The current implementation computes complete-block prefix hashes from token IDs and ignores trailing partial blocks during /query.

Event flow#

  1. A service is registered statically from conductor_config.json or dynamically through POST /register.

  2. EventManager creates one ZMQClient per (instance_id, tenant_id, dp_rank) service key.

  3. ZMQClient subscribes to the publisher endpoint and consumes frames in the form [topic, sequence, payload].

  4. The payload is decoded into a batch of engine events. Today, the implemented parser supports vLLM BlockStored and BlockRemoved msgpack events.

  5. KVEventHandler enriches events with registration metadata such as model, LoRA, tenant, instance, block size, and additional salt.

  6. PrefixCacheTable updates the prefix map for stored or removed blocks.

  7. If a reconnect detects missed sequence numbers, the replay endpoint can be used to request missed events.

Query flow#

  1. A router obtains prompt token IDs, usually from an engine tokenizer endpoint.

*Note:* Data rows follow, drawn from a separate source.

-- ==== Sys2Proof/Laws/Ops.lean ====
section
/-! SUPPORT. One spec lemma per shared operation: the receive buffer's memory, the guards, push and pop, the codes of
STATE, and the inversion of the meanings' guards. -/

namespace Sys2Proof.Machine

/-! ## Memory -/

@[simp] theorem Memory.read_nil (slot : Nat) : Memory.read [] slot = none := rfl

theorem Memory.read_cons (k : Nat) (v : Byte) (m : Memory) (slot : Nat) :
    Memory.read ((k, v) :: m) slot = if k = slot then some v else Memory.read m slot := rfl

/-- A read after a write of the same slot gives the byte written. -/
@[simp] theorem Memory.read_write_same (m : Memory) (slot : Nat) (b : Byte) :
    Memory.read (Memory.write m slot b) slot = some b := by
  induction m with
  | nil => simp [Memory.write, Memory.read]
  | cons c m ih =>
    obtain ⟨k, v⟩ := c
    unfold Memory.write
    split
    · simp [Memory.read]
    · split
      · simp [Memory.read]
      · have hk : k ≠ slot := fun h => by simp_all
        simp [Memory.read, hk, ih]

/-- A write leaves every other slot alone. -/
theorem Memory.read_write_other (m : Memory) (slot other : Nat) (b : Byte) (h : other ≠ slot) :
    Memory.read (Memory.write m slot b) other = Memory.read m other := by
  induction m with
  | nil => simp [Memory.write, Memory.read, Ne.symm h]
  | cons c m ih =>
    obtain ⟨k, v⟩ := c
    unfold Memory.write
    split
    · simp [Memory.read, Ne.symm h]
    · split
      · rename_i hk
        subst hk
        simp [Memory.read, Ne.symm h]
      · simp [Memory.read, ih]

/-- The slots a write lists. -/
theorem Memory.mem_write {m : Memory} {slot : Nat} {b : Byte} {c : Host.Cell} (h : c ∈ Memory.write m slot b) :
    c = (slot, b) ∨ c ∈ m := by
  induction m with
  | nil => simpa [Memory.write] using h
  | cons d m ih =>
    obtain ⟨k, v⟩ := d
    unfold Memory.write at h
    split at h
    · simpa using h
    · split at h
      · rcases List.mem_cons.mp h with h | h
        · exact .inl h
        · exact .inr (List.mem_cons_of_mem _ h)
      · rcases List.mem_cons.mp h with h | h
        · exact .inr (by simp [h])
        · exact (ih h).imp id (List.mem_cons_of_mem _)

/-- A write keeps the canonical form. -/
theorem Memory.wf_write {m : Memory} (slot : Nat) (b : Byte) (h : Memory.wf m) :
    Memory.wf (Memory.write m slot b) := by
  induction m with
  | nil => simp [Memory.write, Memory.wf]
  | cons d m ih =>
    obtain ⟨k, v⟩ := d
    obtain ⟨hk, hm⟩ := List.pairwise_cons.mp h
    unfold Memory.write
    split
    · rename_i hlt
      refine List.pairwise_cons.mpr ⟨fun c hc => ?_, h⟩
      rcases List.mem_cons.mp hc with rfl | hc
      · exact hlt
      · exact Nat.lt_trans hlt (hk c hc)
    · split
      · rename_i heq
        subst heq
        exact List.pairwise_cons.mpr ⟨hk, hm⟩
      · refine List.pairwise_cons.mpr ⟨fun c hc => ?_, ih hm⟩
        rcases Memory.mem_write hc with rfl | hc
        · show k < slot
          omega
        · exact hk c hc

/-- After power-on the memory has its canonical form. -/
theorem wf_reset : Memory.wf State.reset.rxbuf := List.Pairwise.nil

/-- In a canonical memory a listed cell is what the slot reads as. -/
theorem Memory.read_of_mem {m : Memory} (h : Memory.wf m) {c : Host.Cell} (hc : c ∈ m) :
    Memory.read m c.1 = some c.2 := by
  induction m with
  | nil => simp at hc
  | cons d m ih =>
    obtain ⟨k, v⟩ := d
    obtain ⟨hk, hm⟩ := List.pairwise_cons.mp h
    rcases List.mem_cons.mp hc with rfl | hc
    · simp [Memory.read]
    · have := hk c hc
      have hne : k ≠ c.1 := by simp at this; omega
      simp [Memory.read, hne, ih hm hc]

/-! ## The codes of STATE -/

@[simp] theorem ofCode_code (p : ProtocolState) : ProtocolState.ofCode p.code = some p := by cases p <;> rfl

theorem code_injective {p q : ProtocolState} (h : p.code = q.code) : p = q := by
  have := congrArg ProtocolState.ofCode h
  simpa using this

theorem ofCode_eq_some {v : BitVec 4} {p : ProtocolState} : ProtocolState.ofCode v = some p ↔ v = p.code := by
  constructor
  · revert v p
    intro v p h
    revert h
    revert v
    cases p <;> decide
  · rintro rfl
    exact ofCode_code p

  2. The router calls POST /query with model, token_ids, block_size, and optional tenant_id, instance_id, lora_name, and cache_salt.

  3. Conductor computes complete-block prefix hashes for the request.

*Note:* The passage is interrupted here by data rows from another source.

theorem ExecOutcome.tail_writer {i : Instr} {s t : State} (ho : ExecOutcome s i t) (hne : t.tail ≠ s.tail) :
    i = .init ∨ i = .getb := by
  cases ho with
  | init => exact .inl rfl
  | getb => exact .inr rfl
  | edge _ _ hu => exact absurd ((requestRecovery_tail _).trans hu.frame.tail) hne
  | tick _ _ hu => exact absurd hu.frame.tail hne
  | _ => exact absurd rfl hne

theorem ExecOutcome.pending_writer {i : Instr} {s t : State} (ho : ExecOutcome s i t) (hne : t.pending ≠ s.pending) :
    ∃ b, i = .send b ∧ InPhase s .idle := by
  cases ho with
  | sendStart _ _ hp => exact ⟨_, rfl, hp⟩
  | edge _ _ hu => exact absurd ((requestRecovery_pending _).trans hu.frame.pending) hne
  | tick _ _ hu => exact absurd hu.frame.pending hne
  | _ => exact absurd rfl hne

theorem ExecOutcome.hostPhase_writer {i : Instr} {s t : State} (ho : ExecOutcome s i t)
    (hne : t.hostPhase ≠ s.hostPhase) : ∃ b, i = .send b := by
  cases ho with
  | sendStart | sendWait => exact ⟨_, rfl⟩
  | edge _ _ hu => exact absurd ((requestRecovery_hostPhase _).trans hu.frame.hostPhase) hne
  | tick _ _ hu => exact absurd hu.frame.hostPhase hne
  | _ => exact absurd rfl hne

theorem TickOutcome.shift_bitcnt_parity_writer {c d : Bool} {s u : State} (hu : TickOutcome c d s u)
    (hne : u.shift ≠ s.shift ∨ u.bitcnt ≠ s.bitcnt ∨ u.parity ≠ s.parity) :
    InPhase s .requestingSend ∨ (InPhase s .error ∧ s.recPhase = true) := by
  cases hu with
  | handshake hp => exact .inl hp
  | recoveryEnd hp hr => exact .inr ⟨hp, hr⟩
  | _ => simp at hne

theorem ExecOutcome.shift_bitcnt_parity_writer {i : Instr} {s t : State} (ho : ExecOutcome s i t)
    (hne : t.shift ≠ s.shift ∨ t.bitcnt ≠ s.bitcnt ∨ t.parity ≠ s.parity) :
    (∃ d, i = .edge d ∧ s.edgeEn = true) ∨
      (∃ c d, i = .tick c d ∧ (InPhase s .requestingSend ∨ (InPhase s .error ∧ s.recPhase = true))) := by
  cases ho with
  | edge he => exact .inl ⟨_, rfl, he⟩
  | tick _ _ hu => exact .inr ⟨_, _, rfl, hu.shift_bitcnt_parity_writer hne⟩
  | _ => simp at hne

theorem TickOutcome.bark_writer {c d : Bool} {s u : State} (hu : TickOutcome c d s u) (hne : u.bark ≠ s.bark) :
    InPhase s .requestingSend ∨ InWatched s := by
  cases hu with
  | handshake hp => exact .inl hp
  | barkDown hp | barked hp => exact .inr hp
  | _ => exact absurd rfl hne

theorem ExecOutcome.bark_writer {i : Instr} {s t : State} (ho : ExecOutcome s i t) (hne : t.bark ≠ s.bark) :
    (∃ d, i = .edge d ∧ s.edgeEn = true) ∨
      (∃ c d, i = .tick c d ∧ (InPhase s .requestingSend ∨ InWatched s)) := by
  cases ho with
  | edge he => exact .inl ⟨_, rfl, he⟩
  | tick _ _ hu => exact .inr ⟨_, _, rfl, hu.bark_writer hne⟩
  | _ => exact absurd rfl hne

theorem EdgeOutcome.idlecnt_writer {d : Bool} {s u : State} (hu : EdgeOutcome d s u) (hne : u.idlecnt ≠ s.idlecnt) :
    d = false ∧ InPhase s .awaitingAck := by
  cases hu with
  | acknowledged hp hd => exact ⟨hd, hp⟩
  | _ => exact absurd rfl hne

theorem TickOutcome.idlecnt_writer {c d : Bool} {s u : State} (hu : TickOutcome c d s u)
    (hne : u.idlecnt ≠ s.idlecnt) : InPhase s .awaitingIdle := by
  cases hu with
  | idleDown hp | idleTimeout hp => exact hp
  | _ => exact absurd rfl hne

theorem ExecOutcome.idlecnt_writer {i : Instr} {s t : State} (ho : ExecOutcome s i t) (hne : t.idlecnt ≠ s.idlecnt) :
    (i = .edge false ∧ InPhase s .awaitingAck) ∨ (∃ c d, i = .tick c d ∧ InPhase s .awaitingIdle) := by
  cases ho with
  | edge _ _ hu =>
    rw [requestRecovery_idlecnt] at hne
    obtain ⟨rfl, hp⟩ := hu.idlecnt_writer hne
    exact .inl ⟨rfl, hp⟩
  | tick _ _ hu => exact .inr ⟨_, _, rfl, hu.idlecnt_writer hne⟩
  | _ => exact absurd rfl hne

  4. The prefix table is scanned in order. The first miss terminates the scan so prefix continuity is preserved.

  5. Conductor returns per-instance longest_matched, medium hit counts, and DP-rank hit counts.

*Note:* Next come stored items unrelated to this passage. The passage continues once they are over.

-- ==== Sys2Proof/Laws/Ops.lean ====
section
/-! SUPPORT. Everything each shared operation can do, once: an equation for the state it answers, with the free answers
named. The provers cite these and unfold no operation. -/

namespace Sys2Proof.Machine

/-! ## Erasing received bytes -/

@[simp] theorem Event.sent_exchange (b r : Byte) : (Event.exchange b r).sent = .exchange b 0 := rfl

@[simp] theorem Event.sent_sent (e : Event) : e.sent.sent = e.sent := by cases e <;> rfl

/-! ## One exchange, one packet -/

/-- One exchange: a free byte `r`, one event, the registers moved by a byte. -/
theorem busXfer_spec (b : Byte) (s : State) :
    ∃ r bus, s.busXfer b = (r,
      { s with
        busIn := bus
        shiftTx := s.shiftTx <<< 8
        shiftRx := (s.shiftRx <<< 8) ||| r.setWidth 24
        trace := s.trace ++ [.exchange b r] }) :=
  ⟨_, _, rfl⟩

/-- Three exchanges fill the receive register: nothing of what it held is left (10_state.md R17). -/
theorem shiftRx_fills (x : BitVec 24) (r0 r1 r2 : Byte) :
    (((((x <<< 8) ||| r0.setWidth 24) <<< 8) ||| r1.setWidth 24) <<< 8) ||| r2.setWidth 24 = fromBytes r0 r1 r2 := by
  simp only [fromBytes]
  ext i hi
  simp only [BitVec.getElem_or, BitVec.getElem_shiftLeft, BitVec.getElem_setWidth]
  interval_cases i <;> simp

/-- Three exchanges empty the transmit register. -/
theorem shiftTx_empties (x : BitVec 24) : ((x <<< 8) <<< 8) <<< 8 = 0 := by
  ext i hi
  simp only [BitVec.getElem_shiftLeft]
  interval_cases i <;> simp

/-- One packet: three free bytes, three events, the echo assembled from the bytes received. -/
theorem sendPacket_spec (w : Packet) (s : State) :
    ∃ r0 r1 r2 bus, s.sendPacket w = (fromBytes r0 r1 r2,
      { s with
        busIn := bus
        shiftTx := 0
        shiftRx := fromBytes r0 r1 r2
        trace := s.trace ++
          [.exchange (toBytes w).1 r0, .exchange (toBytes w).2.1 r1, .exchange (toBytes w).2.2 r2] }) := by
  obtain ⟨r0, bus0, h0⟩ := busXfer_spec (toBytes w).1 (s.loadTx w)
  obtain ⟨r1, bus1, h1⟩ := busXfer_spec (toBytes w).2.1 ((s.loadTx w).busXfer (toBytes w).1).2
  obtain ⟨r2, bus2, h2⟩ :=
    busXfer_spec (toBytes w).2.2 (((s.loadTx w).busXfer (toBytes w).1).2.busXfer (toBytes w).2.1).2
  refine ⟨r0, r1, r2, bus2, ?_⟩
  simp only [State.sendPacket]
  rw [h2, h1, h0]
  simp [State.loadTx, shiftRx_fills]

/-- `transfer` outside a transaction raises, and nothing else happens (41_serializer.md R69). -/
theorem transferPacket_closed {s : State} (h : s.txnOpen = false) (w : Packet) :
    transferPacket w s = .raised .preconditionViolation s := by
  simp [transferPacket, h]

/-- `transfer` inside a transaction cannot fail (R71). -/
theorem transferPacket_open {s : State} (h : s.txnOpen = true) (w : Packet) :
    ∃ r0 r1 r2 bus, transferPacket w s = .ok (fromBytes r0 r1 r2)
      { s with
        busIn := bus
        shiftTx := 0
        shiftRx := fromBytes r0 r1 r2
        trace := s.trace ++
          [.exchange (toBytes w).1 r0, .exchange (toBytes w).2.1 r1, .exchange (toBytes w).2.2 r2] } := by
  obtain ⟨r0, r1, r2, bus, hp⟩ := sendPacket_spec w s
  exact ⟨r0, r1, r2, bus, by simp [transferPacket, h, hp]⟩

  6. The router selects the best target instance and forwards the request.

Dynamic registration#

Conductor supports runtime registration so routers or control planes can add and remove KV event publishers without restarting the process.

{
  "endpoint": "tcp://127.0.0.1:5557",
  "replay_endpoint": "tcp://127.0.0.1:5558",
  "type": "vLLM",
  "modelname": "qwen2.5",
  "lora_name": "",
  "tenant_id": "default",
  "instance_id": "vllm-prefill-node1",
  "block_size": 128,
  "dp_rank": 0,
  "additionalsalt": ""
}

Static configuration uses the same fields under kvevent_instance:

{
  "http_server_port": 13333,
  "kvevent_instance": {
    "vllm-prefill-node1": {
      "endpoint": "tcp://127.0.0.1:5557",
      "replay_endpoint": "tcp://127.0.0.1:5558",
      "type": "vLLM",
      "modelname": "qwen2.5",
      "lora_name": "",
      "tenant_id": "default",
      "instance_id": "vllm-prefill-node1",
      "block_size": 128,
      "dp_rank": 0,
      "additionalsalt": ""
    }
  }
}

Environment variables#

Variable

Default

Description

CONDUCTOR_LOG_LEVEL

INFO

Log level: DEBUG, INFO, WARN, or ERROR.

CONDUCTOR_CONFIG_PATH

~/.mooncake/conductor_config.json

Path to the static configuration file.

CONDUCTOR_SEED

random

Legacy seed option for hash computation experiments.

Build and run#

cd mooncake-conductor/conductor-ctrl
go mod tidy
go build -o mooncake_conductor .
export CONDUCTOR_CONFIG_PATH=../example/conductor_config.json
export CONDUCTOR_LOG_LEVEL=INFO
./mooncake_conductor

Project structure#

mooncake-conductor/
+-- conductor-ctrl/
|   +-- common/        # shared types, helpers, and sync map
|   +-- kvevent/       # EventManager and KVEventHandler
|   +-- prefixindex/   # prefix cache table and hit computation
|   +-- zmq/           # ZMQ client, event decoding, event types
|   +-- main.go        # process entry point
+-- example/           # demo config and cache-aware proxy
+-- build.sh
+-- CMakeLists.txt

See Indexer API for the HTTP API and KV Events wire format.